def readXlt (s : State) (f off : Nat) : Nat :=
  let x := (s.fn f).xlt
  if f = 0 ∧ 0x8040 ≤ off ∧ off < 0x9000 then
    let d := lookD s.xlt.dlog ((off - 0x8000) / 64) {}
    match off % 64 with
    | 0x00 => b2n d.en + 4 * b2n d.swapDone + 8 * b2n d.active + 16 * b2n d.hostOvf
    | 0x08 => half64 d.hbase false
    | 0x0C => half64 d.hbase true
    | 0x10 => d.hpages
    | 0x18 => half64 d.set0 false
    | 0x1C => half64 d.set0 true
    | 0x20 => half64 d.set1 false
    | 0x24 => half64 d.set1 true
    | _ => 0
  else
    match off with
    | 0x00 => half64 x.fring.base false
    | 0x04 => half64 x.fring.base true
    | 0x08 => ringCfg x.fring
    | 0x0C => x.fring.prod % 65536
    | 0x10 => x.fring.cons % 65536
    | 0x18 => x.faultTimeout + 65536 * x.invLimit
    | 0x1C => x.fullStalls + 65536 * x.badResume
    | 0x20 => x.invIgnored + 65536 * openFaults s f
    | 0x28 => half64 x.nring.base false
    | 0x2C => half64 x.nring.base true
    | 0x30 => ringCfg x.nring
    | 0x34 => x.nring.prod % 65536
    | 0x38 => x.nring.cons % 65536
    | 0x3C => x.hotHost + 65536 * x.hotDev
    | 0x40 => x.dropped + 65536 * x.evicted
    | _ => 0

/-- STATE of CMP_VD_STATE (R282). -/
def vdStateCode (s : State) (v : Nat) : Nat :=
  let x := s.vd v
  if !x.live then 0
  else if x.teardown then 5
  else if x.posture.isSome then 4
  else
    match x.req with
    | some r =>
      if r.op = 5 ∨ (r.op = 6 ∧ (r.stage = .compute ∨ r.stage = .held)) then 4
      else if r.op = 6 ∧ (r.stage = .memory ∨ r.stage = .accepted) then 3
      else if s.vdWorking v = [] then 1 else 2
    | none => if s.vdWorking v = [] then 1 else 2

/-- CMP_VD_STATE of a VD. -/
def cmpState (s : State) (v : Nat) : Nat :=
  let x := s.vd v
  vdStateCode s v + 16 * (s.vdWorking v).length + 1024 * x.spares.length + 16384 * x.cls + 65536 * x.lastStatus

def readCmp (s : State) (v off : Nat) : Nat :=
  let x := s.vd v
  match off with
  | 0x00 => cmpState s v
  | 0x04 => x.gen
  | 0x08 => b2n x.leaving + 2 * b2n x.changed + 4 * b2n x.spareUsed + 8 * b2n (decide (x.spares.length < x.need)) + 16 * b2n x.laneChanged
  | 0x0C => 256 * x.vector + 2 ^ 31 * b2n x.noticeEn
  | 0x10 => half64 x.leave.toNat false
  | 0x14 => half64 x.leave.toNat true
  | _ => 0

/-- A temperature as an I16 of 0.1 °C. -/
def temp16 (t : Option Int) : Nat := (t.map (unsgn · 16)).getD 0

def pwrStatus (s : State) : Nat :=
  let gs := workingCgs s
  b2n s.pow.cur.fixed + 2 * levelOf s.pow.cur + 8 * b2n (gs.any (fun g => (s.cgPow g).capLimited)) + 16 * b2n s.pow.capUnmet
    + 32 * b2n (gs.any (fun g => decide (104 < cgStep s g))) + 64 * b2n (gs.any (fun g => (s.cgPow g).therm)) + 128 * b2n s.pow.throttleIn
    + 256 * b2n ((List.range 11).any (fun r => (s.rail r).proxyOnly))

def pwrCap (s : State) : Nat := effCap s.pow.cur + 4096 * b2n (decide (s.pow.cur.opCap < s.pow.cur.mgrCap))

def pwrBoard (s : State) : Nat := s.pow.board.headD 0 % 65536 + 65536 * (meanOf s.pow.board % 65536)

def cgStat (s : State) (g : Nat) : Nat :=
  let on := cgPowered s g
  stepMhz (cgStep s g) + 2048 * effDuty s g + 65536 * (if on then (s.cgPow g).volt else 0)
    + 2 ^ 26 * b2n ((cgCores g).any (fun c => (coreEngs c).any (fun e => (s.eng e).glide.isSome))) + 2 ^ 27 * b2n (cgHint s g).isSome

def cgTherm (s : State) (g : Nat) : Nat :=
  temp16 (hottest s (cgSensors g)) + 65536 * b2n ((cgSensors g).any (fun i => (s.sensor i).bad))

def readPwr (s : State) (off : Nat) : Nat :=
  let r := s.rail s.pow.railSel
  match off with
  | 0x00 => pwrStatus s
  | 0x04 => s.pow.alarm
  | 0x08 => pwrCap s
  | 0x0C => pwrBoard s
  | 0x10 => s.pow.window
  | 0x14 => s.pow.railSel
  | 0x18 => r.current % 4096 + 65536 * min 1000 r.thrLast
  | 0x1C => r.setMv % 4096 + 65536 * (r.readMv % 4096)
  | 0x20 => s.pow.cgSel
  | 0x24 => cgStat s s.pow.cgSel
  | 0x28 => cgTherm s s.pow.cgSel
  | 0x2C => temp16 (hottest s (List.range 64)) + 65536 * temp16 (hottest s ((List.range 64).map (64 + ·)))
  | _ => 0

◆ **Task goal**: The task requires each record above to be restated exactly.

◆ **Solution to this problem**:
def readXlt (s : State) (f off : Nat) : Nat :=
  let x := (s.fn f).xlt
  if f = 0 ∧ 0x8040 ≤ off ∧ off < 0x9000 then
    let d := lookD s.xlt.dlog ((off - 0x8000) / 64) {}
    match off % 64 with
    | 0x00 => b2n d.en + 4 * b2n d.swapDone + 8 * b2n d.active + 16 * b2n d.hostOvf
    | 0x08 => half64 d.hbase false
    | 0x0C => half64 d.hbase true
    | 0x10 => d.hpages
    | 0x18 => half64 d.set0 false
    | 0x1C => half64 d.set0 true
    | 0x20 => half64 d.set1 false
    | 0x24 => half64 d.set1 true
    | _ => 0
  else
    match off with
    | 0x00 => half64 x.fring.base false
    | 0x04 => half64 x.fring.base true
    | 0x08 => ringCfg x.fring
    | 0x0C => x.fring.prod % 65536
    | 0x10 => x.fring.cons % 65536
    | 0x18 => x.faultTimeout + 65536 * x.invLimit
    | 0x1C => x.fullStalls + 65536 * x.badResume
    | 0x20 => x.invIgnored + 65536 * openFaults s f
    | 0x28 => half64 x.nring.base false
    | 0x2C => half64 x.nring.base true
    | 0x30 => ringCfg x.nring
    | 0x34 => x.nring.prod % 65536
    | 0x38 => x.nring.cons % 65536
    | 0x3C => x.hotHost + 65536 * x.hotDev
    | 0x40 => x.dropped + 65536 * x.evicted
    | _ => 0

/-- STATE of CMP_VD_STATE (R282). -/
def vdStateCode (s : State) (v : Nat) : Nat :=
  let x := s.vd v
  if !x.live then 0
  else if x.teardown then 5
  else if x.posture.isSome then 4
  else
    match x.req with
    | some r =>
      if r.op = 5 ∨ (r.op = 6 ∧ (r.stage = .compute ∨ r.stage = .held)) then 4
      else if r.op = 6 ∧ (r.stage = .memory ∨ r.stage = .accepted) then 3
      else if s.vdWorking v = [] then 1 else 2
    | none => if s.vdWorking v = [] then 1 else 2

/-- CMP_VD_STATE of a VD. -/
def cmpState (s : State) (v : Nat) : Nat :=
  let x := s.vd v
  vdStateCode s v + 16 * (s.vdWorking v).length + 1024 * x.spares.length + 16384 * x.cls + 65536 * x.lastStatus

def readCmp (s : State) (v off : Nat) : Nat :=
  let x := s.vd v
  match off with
  | 0x00 => cmpState s v
  | 0x04 => x.gen
  | 0x08 => b2n x.leaving + 2 * b2n x.changed + 4 * b2n x.spareUsed + 8 * b2n (decide (x.spares.length < x.need)) + 16 * b2n x.laneChanged
  | 0x0C => 256 * x.vector + 2 ^ 31 * b2n x.noticeEn
  | 0x10 => half64 x.leave.toNat false
  | 0x14 => half64 x.leave.toNat true
  | _ => 0

/-- A temperature as an I16 of 0.1 °C. -/
def temp16 (t : Option Int) : Nat := (t.map (unsgn · 16)).getD 0

def pwrStatus (s : State) : Nat :=
  let gs := workingCgs s
  b2n s.pow.cur.fixed + 2 * levelOf s.pow.cur + 8 * b2n (gs.any (fun g => (s.cgPow g).capLimited)) + 16 * b2n s.pow.capUnmet
    + 32 * b2n (gs.any (fun g => decide (104 < cgStep s g))) + 64 * b2n (gs.any (fun g => (s.cgPow g).therm)) + 128 * b2n s.pow.throttleIn
    + 256 * b2n ((List.range 11).any (fun r => (s.rail r).proxyOnly))

def pwrCap (s : State) : Nat := effCap s.pow.cur + 4096 * b2n (decide (s.pow.cur.opCap < s.pow.cur.mgrCap))

def pwrBoard (s : State) : Nat := s.pow.board.headD 0 % 65536 + 65536 * (meanOf s.pow.board % 65536)

def cgStat (s : State) (g : Nat) : Nat :=
  let on := cgPowered s g
  stepMhz (cgStep s g) + 2048 * effDuty s g + 65536 * (if on then (s.cgPow g).volt else 0)
    + 2 ^ 26 * b2n ((cgCores g).any (fun c => (coreEngs c).any (fun e => (s.eng e).glide.isSome))) + 2 ^ 27 * b2n (cgHint s g).isSome

def cgTherm (s : State) (g : Nat) : Nat :=
  temp16 (hottest s (cgSensors g)) + 65536 * b2n ((cgSensors g).any (fun i => (s.sensor i).bad))

def readPwr (s : State) (off : Nat) : Nat :=
  let r := s.rail s.pow.railSel
  match off with
  | 0x00 => pwrStatus s
  | 0x04 => s.pow.alarm
  | 0x08 => pwrCap s
  | 0x0C => pwrBoard s
  | 0x10 => s.pow.window
  | 0x14 => s.pow.railSel
  | 0x18 => r.current % 4096 + 65536 * min 1000 r.thrLast
  | 0x1C => r.setMv % 4096 + 65536 * (r.readMv % 4096)
  | 0x20 => s.pow.cgSel
  | 0x24 => cgStat s s.pow.cgSel
  | 0x28 => cgTherm s s.pow.cgSel
  | 0x2C => temp16 (hottest s (List.range 64)) + 65536 * temp16 (hottest s ((List.range 64).map (64 + ·)))
  | _ => 0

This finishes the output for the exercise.